Soundtrack album by Various artists
- Released: 1983
- Genre: Soundtrack
- Label: Warner Bros.

= Superman III (soundtrack) =

Superman III: Original Motion Picture Soundtrack, based on the film Superman III, features contributions by Ken Thorne and various artists and was released in 1983. A CD of this album coupled with the Superman II album was released in Japan.

Professional ratings
Review scores
| Source | Rating |
| Allmusic | Star Half star |

==Background==
As with the Superman II, the musical score was composed and conducted by Ken Thorne. It makes use of the 'Superman theme' and most other themes from the first film composed by John Williams. Part of the score was ghost-written by Edward Gregson. To capitalize on the popularity of synthesizer pop, Giorgio Moroder was hired to create songs for the film, though their use in the film is minimal.

==Release==
The score for the film was released in 1983.

A 3-disc fully expanded limited edition of the film's score, along with the extended score for Superman II, was released in the expanded archival collection by La-La Land Records as part of Superman's 80th anniversary in October 2018.

==Content==
Superman III was the first of the films to have a score and soundtrack on the same release. Side A was devoted to 20 minutes of Ken Thorne's score (including new material such as a comedic cue that corresponds with the opening slapstick sequence, a theme for Richard Pryor's character, Gus Gorman, and the climactic fight between Clark Kent and Evil Superman).
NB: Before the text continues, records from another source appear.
/-- The output regions of a pack header (R486). -/
def Dev.packRegions (d : Dev) (c : Cmd) : List (Nat × Nat) :=
  let n := c.nSlots * d.packRow c
  (d.packOut c, n * d.tokenBytes c) :: (([d.packSeg c, d.packPos c].filter fun a => a != 0).map fun a => (a, 2 * n))

/-- The fields of the header are in order (R486, Table 16-7). -/
def Dev.packFieldsOk (d : Dev) (c : Cmd) : Bool :=
  decide (1 ≤ d.tokenBytes c) && decide (d.tokenBytes c ≤ 16384) && decide (1 ≤ d.packRow c) && decide (d.packRow c ≤ 65536)
    && decide (d.rdLe (c.list + 12) 4 ≤ 1) && d.packOut c % 64 == 0 && (List.range 24).all (fun k => d.rdByte (c.list + 0x28 + k) == 0)

/-- The header and the output regions are in order (R486). -/
def Dev.packHeaderOk (d : Dev) (c : Cmd) : Bool := d.packFieldsOk c && (d.packRegions c).all fun p => d.inWindows c.room p.1 p.2

/-- A pack entry: its source and its token count. -/
def Dev.packSrc (d : Dev) (c : Cmd) (k : Nat) : Nat := d.rdLe (c.list + 64 + 16 * k) 8
def Dev.packLen (d : Dev) (c : Cmd) (k : Nat) : Nat := d.rdLe (c.list + 64 + 16 * k + 8) 4

/-- A sample placed: entry, row, offset, segment and length. -/
structure Placed where
  entry : Nat
  row : Nat
  off : Nat
  seg : Nat
  len : Nat
  cut : Bool
  deriving DecidableEq, Repr

/-- The placement in progress: tokens used and segments of each row, what has been placed, and the entries that ended. -/
structure Packing where
  used : List Nat
  nseg : List Nat
  placed : List Placed
  failed : List (Nat × Nat × Bool)
  deriving DecidableEq, Repr

/-- One candidate by first fit (R487). `bad` says that its entry is invalid. -/
def Packing.place (rowLen : Nat) (trunc : Bool) (p : Packing) (k len : Nat) (bad : Bool) : Packing :=
  let cut := decide (rowLen < len)
  let n := min len rowLen
  if bad then { p with failed := p.failed ++ [(k, 0x0910, false)] }
  else if cut && !trunc then { p with failed := p.failed ++ [(k, 0x0931, false)] }
  else match findIdx? (fun u => decide (u + n ≤ rowLen)) p.used 0 with
    | some (r, u) =>
      let s := nth 0 p.nseg r + 1
      ⟨setNth (u + n) p.used r, setNth s p.nseg r, p.placed ++ [⟨k, r, u, s, n, cut⟩], p.failed⟩
    | none => { p with failed := p.failed ++ [(k, 0x0932, cut)] }

/-- The pack entry is invalid: LEN 0, a nonzero reserved byte, or a source outside the Room's windows. Log: 123 (DEDUCED). -/
def Dev.packBad (d : Dev) (c : Cmd) (k : Nat) : Bool :=
  d.packLen c k == 0 || d.rdLe (c.list + 64 + 16 * k + 12) 4 != 0
    || !d.inWindows c.room (d.packSrc c k) (min (d.packLen c k) (d.packRow c) * d.tokenBytes c)

/-- The placement of a command's candidates; one whose entry reads poisoned is not placed (R328). Log: 193 (DEDUCED). -/
def Dev.packing (d : Dev) (c : Cmd) : Packing :=
  let none : List Nat := List.replicate c.nSlots 0
  (d.candidates c).foldl (fun (p : Packing) k =>
    if !d.packBad c k && d.poisoned (c.list + 64 + 16 * k) 16 then { p with failed := p.failed ++ [(k, 0x0918, false)] } else p.place (d.packRow c) (bitAt (d.rdLe (c.list + 12) 4) 0) k (d.packLen c k) (d.packBad c k)) ⟨none, none, [], []⟩

/-- The source of a placed sample reads poisoned (R488). -/
def Dev.packPoison (d : Dev) (c : Cmd) (p : Placed) : Bool := d.poisoned (d.packSrc c p.entry) (p.len * d.tokenBytes c)

/-- The three outputs for one placed sample: tokens read before anything is written. -/
def Dev.putSample (d0 : Dev) (c : Cmd) (d : Dev) (p : Placed) : Dev :=
  if d0.packPoison c p then d else
  let tb := d0.tokenBytes c
  let at_ := p.row * d0.packRow c + p.off
  let src := d0.packSrc c p.entry
  let n := p.len * tb
  let d1 := d.wrBytes (d0.packOut c + at_ * tb) (d0.rdBytes src n)
  let d2 := if d0.packSeg c = 0 then d1 else d1.wrBytes (d0.packSeg c + 2 * at_) ((List.replicate p.len (toLe 2 p.seg)).flatten)
  if d0.packPos c = 0 then d2 else d2.wrBytes (d0.packPos c + 2 * at_) ((List.range p.len).flatMap fun k => toLe 2 k)

/-- The rows as padding (R488). Log: 123 (DEDUCED). -/
def Dev.putPadding (d : Dev) (c : Cmd) : Dev :=
  let n := c.nSlots * d.packRow c
  let tb := d.tokenBytes c
  let token := (List.range tb).map fun k => d.rdByte (c.list + 8 + k % 4)
  let d1 := d.wrBytes (d.packOut c) ((List.replicate n token).flatten)
  let z := fun (e : Dev) (a : Nat) => if a = 0 then e else e.wrBytes a (List.replicate (2 * n) 0)
  z (z d1 (d.packSeg c)) (d.packPos c)

/-- How each entry of a PACK command ends. What Table 16-6 does not state of an entry that was not placed is free.
Log: 123 (DEDUCED). -/
def Dev.packEnds (d : Dev) (c : Cmd) (p : Packing) : List PackEnd :=
  (List.range c.nEntries).map fun k =>
    let w := fun (m : Nat) => (Config.freeWord (d.free + 2 * k + m)).toNat
    match p.placed.find? fun x => x.entry == k with
    | some x => let bad := d.packPoison c x
      ⟨if bad then 0x0918 else 0, if x.cut then 32 else 0, x.row, x.off, if bad then 0 else x.len⟩
    | none =>
      match p.failed.find? fun x => x.1 == k with
      | some x => ⟨x.2.1, if x.2.2 then 32 else 0, w 0, w 1, 0⟩
      | none => ⟨0x0903, 0, w 0, w 1, 0⟩

/-- A free packing unit. -/
def Dev.freePacker (d : Dev) : Option Nat := [0, 1].find? fun u => d.get FLT_ENG_STAT.RETIRED (112 + u) == 0 && !d.med.packs.any fun p => p.unit == u

/-- PACK commands that may start now, so that the next in turn starts first (R472). -/
def Dev.packsReady (d : Dev) : List Cmd := d.que.cmds.filter fun c => c.opcode == 0x31 && c.phase == .waiting && d.ready c

/-- A PACK command starts: its checks at once, a poisoned selection map or header among them (R328; log 193 (DEDUCED)), then its placement and copying on a free unit (R474, R486 to R488). -/
def Dev.packStart (d : Dev) (c : Cmd) : Dev :=
  let rows := decide (1 ≤ c.nSlots) && decide (c.nSlots ≤ 4096) && c.dstBase == 0 && c.dstStride == 0
  if !(d.prepArgsOk c (64 + 16 * c.nEntries) (4 * c.nSlots) && rows) then
    d.prepRefuse c (c.prepFieldsOk && rows) (c.prepRanges (64 + 16 * c.nEntries) (4 * c.nSlots))
  else if d.poisoned c.selAddr (4 * c.nSel) || d.poisoned c.list 64 then d.finish c 0x0918
  else if !d.packHeaderOk c then (if d.packFieldsOk c then d.winCheck c.room (d.packRegions c) else d).finish c 0x0930
  else match d.freePacker, d.nextJob 6 d.packsReady 4 0 with
  | some u, some (id, lvl) =>
    if id ≠ c.id then d else
    let p := d.packing c
    let ends := d.packEnds c p
    let miss := (ends.filter fun e => e.status == 0x0931 || e.status == 0x0932).length
    let bad := (ends.filter fun e => e.status == 0x0910 || e.status == 0x0918).length
    let d1 := (p.placed.foldl (d.putSample c) (d.putPadding c)).winCheck c.room
      (((d.candidates c).filter fun k => d.packLen c k != 0).map fun k => (d.packSrc c k, min (d.packLen c k) (d.packRow c) * d.tokenBytes c))
    let d2 := if miss = 0 then d1 else (d1.count MED_PACK_MISS_CNT c.room miss).raise MED_PREP_STAT.PACK_EV c.room
    let d3 := if bad = 0 then d2 else (d2.count MED_PREP_REJECT_CNT c.room bad).raise MED_PREP_STAT.REJECT_EV c.room
    let d4 := ((d3.begin c .started 0).set MED_PACK_STAT.BUSY u 1).set MED_PACK_STAT.ROOM u c.room
    { d4 with
      free := d.free + 2 * c.nEntries
      med := { d4.med with
        rr := tset (fun _ => 0) d4.med.rr (24 + lvl) id
        packs := d4.med.packs ++ ([⟨u, id, ends, p.used, p.placed.length⟩] : List PackJob) } }
  | _, _ => d

/-- The traffic of a PACK command (R474): its list, the samples placed, its rows, marks and positions, its results and counts. -/
def Dev.packTraffic (d : Dev) (c : Cmd) : List (Bool × Nat × Nat) :=
  (false, c.list, 64 + 16 * c.nEntries)
    :: ((d.packing c).placed.map fun p => (false, d.packSrc c p.entry, p.len * d.tokenBytes c))
    ++ ((d.packRegions c).map fun p => (true, p.1, p.2)) ++ [(true, c.result, 32 * c.nEntries + 4 * c.nSlots)]

/-- A PACK command writes its results and row counts, and completes (R489), once its traffic has issued (R474); with 0x0411 where a
DEAD channel discards a part of what it writes (R333, R345). Log: 123 (DEDUCED). -/
def Dev.packDone (d0 : Dev) (u : Nat) : Dev :=
  match d0.med.packs.find? fun p => p.unit == u with
  | none => d0
  | some p =>
    match d0.cmd? p.cmd with
    | none => d0
    | some c =>
      let g := d0.gate (.pack u) c.room (d0.packTraffic c)
      let d := g.1
      if !g.2 then d else
      let d1 := (p.ends.zip (List.range p.ends.length)).foldl (fun e x => e.putEnd c x.2 x.1) d
      let d2 := d1.wrBytes (c.result + 32 * c.nEntries) (p.used.flatMap fun n => toLe 4 n)
      let d3 := ({ d2 with med := { d2.med with packs := d2.med.packs.filter fun x => x.unit != u } }).wr MED_PACK_STAT u 0
      let dead := (d.packTraffic c).any fun a => a.1 && d.deadRange a.2.1 a.2.2
      d3.complete c (if dead then 0x0411 else 0) (p.placed % 65536)

/-! ## The commands -/

def execPrep (id : Nat) (s : State) := s.onDev fun d =>
  match d.starts id 0x30 with
  | some c => d.prepStart c
  | none => d

def execEntryTake (g : Nat) (s : State) := s.onUnit 24 g fun d => d.entryTake g

def execEntryEnd (g : Nat) (s : State) := s.onUnit 24 g fun d => d.entryDone g

def execPack (id : Nat) (s : State) := s.onDev fun d =>
  match d.starts id 0x31 with
  | some c => d.packStart c
  | none => d

def execPackComplete (p : Nat) (s : State) := s.onUnit 2 p fun d => d.packDone p

end Sys2Proof.Machine
end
Side B was devoted to music by Giorgio Moroder. He specifically contributed a synthesized version of the main title march from Superman II, although it wasn't used in the film. He also created a new love theme for Clark and Lana Lang and contributed three other songs that appear mostly as instrumentals in the film, the most prominent being "They Won't Get Me" for Roger Miller, which is heard twice during Gus' presence in Smallville.

==Track listing==
The track listing on the soundtrack album is as follows:
1. "Main Title (The Streets of Metropolis)" (5:23)
2. "Saving the Factory—The Acid Test" (6:09)
3. "Gus Finds a Way" (0:58)
4. "The Two Faces of Superman" (2:50)
5. "The Struggle Within—Final Victory" (4:16)
6. "Rock On" – Marshall Crenshaw (3:35)
7. "No See, No Cry" – Chaka Khan (3:18)
8. "They Won't Get Me" – Roger Miller (3:20)
9. "Love Theme" – Helen St. John (3:14)
10. "Main Title March" – Giorgio Moroder (4:20)

==Additional music==
"Roll Over Beethoven" by the Beatles (a 1963 remake of Chuck Berry's hit) and "Earth Angel" by the Penguins can be heard at Clark's high school reunion. A rare instance of the Beatles granting use of their music in a non-Beatles film, the three surviving members granted permission due to their friendship with director Richard Lester, who had directed their first two films.

Like the use of "Rock Around the Clock" in the first film, the use of the 1950s-era "Earth Angel" recording appears anachronistic for the "Class of 1965" reunion. John Philip Sousa's "King Cotton" military march and the traditional Italian standard "When Your Mama Made You" are heard later in the film.